• **ASSIGNMENT**: If a line in the data below includes the string "mapPerr", please return a copy of it.

________________________________________

/-- 40 ns after the swap edge the planes change places (a den that only ends isolation keeps them) and its registers take
INIT; at 56 ns the den leaves reset unless it stays isolated; at 64 ns the freeze is over and DG_PLANE shows the new plane:
isolation ends with it and held requests are presented as far as 32 fit, and the end of a reload is reported. (R150, R151,
R153, R154, R174, R377) -/
def Obligations.Freeze : Prop :=
  (∀ s (den : Fin 48) e, (s.denAt den).freeze = some (.switching, e) → (s.denAt den).freezeSwap = true →
    (s.denAt den).activeEmpty = false → ∃ t, exec (.freezePlaneActive den) s = .next t ∧ t.now = max s.now (e + 40) ∧
      t.denAt den = { s.denAt den with
        freeze := some (.planeActive, e), freezeSwap := false, active := !(s.denAt den).active, shadow := .ready,
        activeId := (s.denAt den).shadowId, shadowId := (s.denAt den).activeId, src := (s.denAt den).activeSrc,
        activeSrc := (s.denAt den).src } ∧ t.fab = Fab.denInit den s.fab ∧ ∀ d, d ≠ den.val → t.denAt d = s.denAt d) ∧
  (∀ s (den : Fin 48) e, (s.denAt den).freeze = some (.switching, e) → (s.denAt den).freezeSwap = false →
    ∃ t, exec (.freezePlaneActive den) s = .next t ∧ t.denAt den = { s.denAt den with freeze := some (.planeActive, e) }) ∧
  (∀ s (den : Fin 48) e, (s.denAt den).freeze = some (.planeActive, e) → exec (.freezeResetRelease den) s =
    .next ((s.advanceTo (e + 56)).modDen den fun n =>
      { n with freeze := some (.released, e), inReset := if n.freezeEnds then false else n.inReset })) ∧
  (∀ s (den : Fin 48) e, (s.denAt den).freeze = some (.released, e) → (s.denAt den).freezeEnds = true →
    ∃ t, exec (.freezeEnd den) s = .next t ∧ t.now = max s.now (e + 64) ∧ (t.denAt den).freeze = none ∧ (t.denAt den).isolated = false ∧
      (t.denAt den).iso = none ∧ (t.denAt den).showPlane = (s.denAt den).active ∧ (t.denAt den).swapping = false ∧
      ((s.denAt den).swapping = true → (t.denAt den).edgeAt = some t.now) ∧
      (t.denAt den).inbound = (s.denAt den).inbound ++ ((s.denAt den).held.take (32 - (s.denAt den).inbound.length)).map
        (fun p => InReq.of p t.now) ∧
      (t.denAt den).held = (s.denAt den).held.drop (32 - (s.denAt den).inbound.length) ∧
      t.evt = (if (s.denAt den).reloadEnd then s.evt.push (t.record none .bdgReloadDone (BitVec.ofNat 32 den)) else s.evt)) ∧
  (∀ s (den : Fin 48) e, (s.denAt den).freeze = some (.released, e) → (s.denAt den).freezeEnds = false → (s.denAt den).held = [] →
    ∃ t, exec (.freezeEnd den) s = .next t ∧ (t.denAt den).freeze = none ∧ (t.denAt den).isolated = (s.denAt den).isolated ∧
      (t.denAt den).inbound = (s.denAt den).inbound)

/-- While the loader, a reload or a re-fetch uses the CRAM, the Badger waits. While it runs in PACED mode, inside a segment of
the active planes whose den is not in its freeze, a frame starts when it is due: the map word is read and its parity checked,
and each word takes one CFG cycle. A pause inside the frame leaves it at the next word; at the frame's end the position moves
on by one and the next frame is due INTERVAL cycles after this start, but not before this end. A word with one bit
flipped is corrected in two CFG cycles more, and counts in BDG_CE_COUNT and in the CRAM bucket. A word with two is counted
and joins the known-bad list of 16, and BDG_UE_ESSENTIAL or BDG_UE_BENIGN is raised by the essential-bit map; one on the list is
only counted as a repeat. Configuration memory as it was written does not change. (R159, R160, R162, R163, R165, R167, R168,
R170, R171, R172) -/
def Obligations.BadgerScrub : Prop :=
  (∀ s n mf ups, s.den.loadBusy = true ∨ s.bdg.rlBusy = true ∨ s.bdg.rfBusy = true → exec (.badgerFrame n mf ups) s = .next s) ∧
  (∀ s, s.on = true → s.bdg.state = .running → s.bdg.idleMode = false → s.den.loadBusy = false → s.bdg.rlBusy = false →
    s.bdg.rfBusy = false → s.bdg.position.toNat < 147455 → s.bdg.visiting = true →
    s.bdg.position.toNat % 3072 ≠ 0 → s.bdg.position.toNat % 3072 ≠ 3071 →
    let d := s.bdg.position.toNat / 3072
    let f := s.bdg.position.toNat % 3072
    let k := planeBase d s.bdg.segPlane + f
    let a := s.advanceTo s.bdg.nextDue
    (s.denAt d).swapping = false → s.bdg.segPlane = (s.denAt d).active → (∀ i < 64, s.bdg.flips.getD (64 * k + i) 0 = 0) →
    (∀ n, 0 < n → s.bdg.word.toNat + n < 64 → mapGood (s.bdg.map.getD k 0) = true → ∃ t, exec (.badgerFrame n 0 []) s = .next t ∧
      t.bdg.word.toNat = s.bdg.word.toNat + n ∧ t.bdg.position = s.bdg.position ∧
      t.now = (if s.bdg.word = 0 then a.now else s.now) + 2 * n ∧ t.bdg.cram = s.bdg.cram ∧ t.bdg.ceCount = s.bdg.ceCount) ∧
    (s.bdg.word = 0 →
      let done (k : Nat) (t : State) : Prop := t.bdg.position.toNat = s.bdg.position.toNat + 1 ∧ t.bdg.word = 0 ∧ t.bdg.cram = s.bdg.cram ∧
        t.now = a.now + 2 * k ∧ t.bdg.nextDue = max t.now (a.now + 2 * s.bdg.interval.toNat)
      (∀ mf, let m := s.bdg.map.getD k 0 ^^^ mf
        ∃ t, exec (.badgerFrame 64 mf []) s = .next t ∧ done 64 t ∧ t.bdg.map.getD k 0 = m ∧ t.bdg.flips = s.bdg.flips ∧
          (if mapGood m then t.bdg.mapPerr = s.bdg.mapPerr ∧ t.evt = s.evt
            else t.bdg.mapPerr = satInc s.bdg.mapPerr ∧
              t.evt = s.evt.push (a.record none .bdgMapParity (ofFields [(0, d), (6, s.bdg.segPlane.toNat), (7, f)])))) ∧
      (mapGood (s.bdg.map.getD k 0) = true → ∀ u : Upset, u.sticks = false →
        (popCount u.bits.toNat 72 = 1 → ∃ t, exec (.badgerFrame 64 0 [u]) s = .next t ∧ done 66 t ∧ t.bdg.ceCount = satInc s.bdg.ceCount ∧
          t.bdg.bucket = (bucketAdd s.bdg.bucket s.bdg.thresh 1).1 ∧ t.bdg.flips.getD (64 * k + u.word.val) 0 = 0 ∧ t.bdg.bad = s.bdg.bad) ∧
        (popCount u.bits.toNat 72 = 2 → (k, u.word.val) ∈ s.bdg.bad → ∃ t, exec (.badgerFrame 64 0 [u]) s = .next t ∧ done 64 t ∧
          t.bdg.ueRepeat = satInc s.bdg.ueRepeat ∧ t.bdg.ueCount = s.bdg.ueCount ∧ t.evt = s.evt) ∧
        (popCount u.bits.toNat 72 = 2 → (k, u.word.val) ∉ s.bdg.bad → s.bdg.policy.getD d 0 = 0 →
          ∃ t r, exec (.badgerFrame 64 0 [u]) s = .next t ∧ done 64 t ∧ t.bdg.ueCount = satInc s.bdg.ueCount ∧
            t.bdg.bad = (if s.bdg.bad.length < 16 then s.bdg.bad ++ [(k, u.word.val)] else s.bdg.bad) ∧
            t.evt.queue = (s.evt.push r).queue ∧ r.detail = ueDetail d s.bdg.segPlane f u.word 0 false ∧
            r.code = (if (s.bdg.map.getD k 0).getLsbD u.word then Ev.bdgUeEssential else .bdgUeBenign).code))))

________________________________________

• **RESPONSE TO THE EXERCISE**:
          (if mapGood m then t.bdg.mapPerr = s.bdg.mapPerr ∧ t.evt = s.evt
            else t.bdg.mapPerr = satInc s.bdg.mapPerr ∧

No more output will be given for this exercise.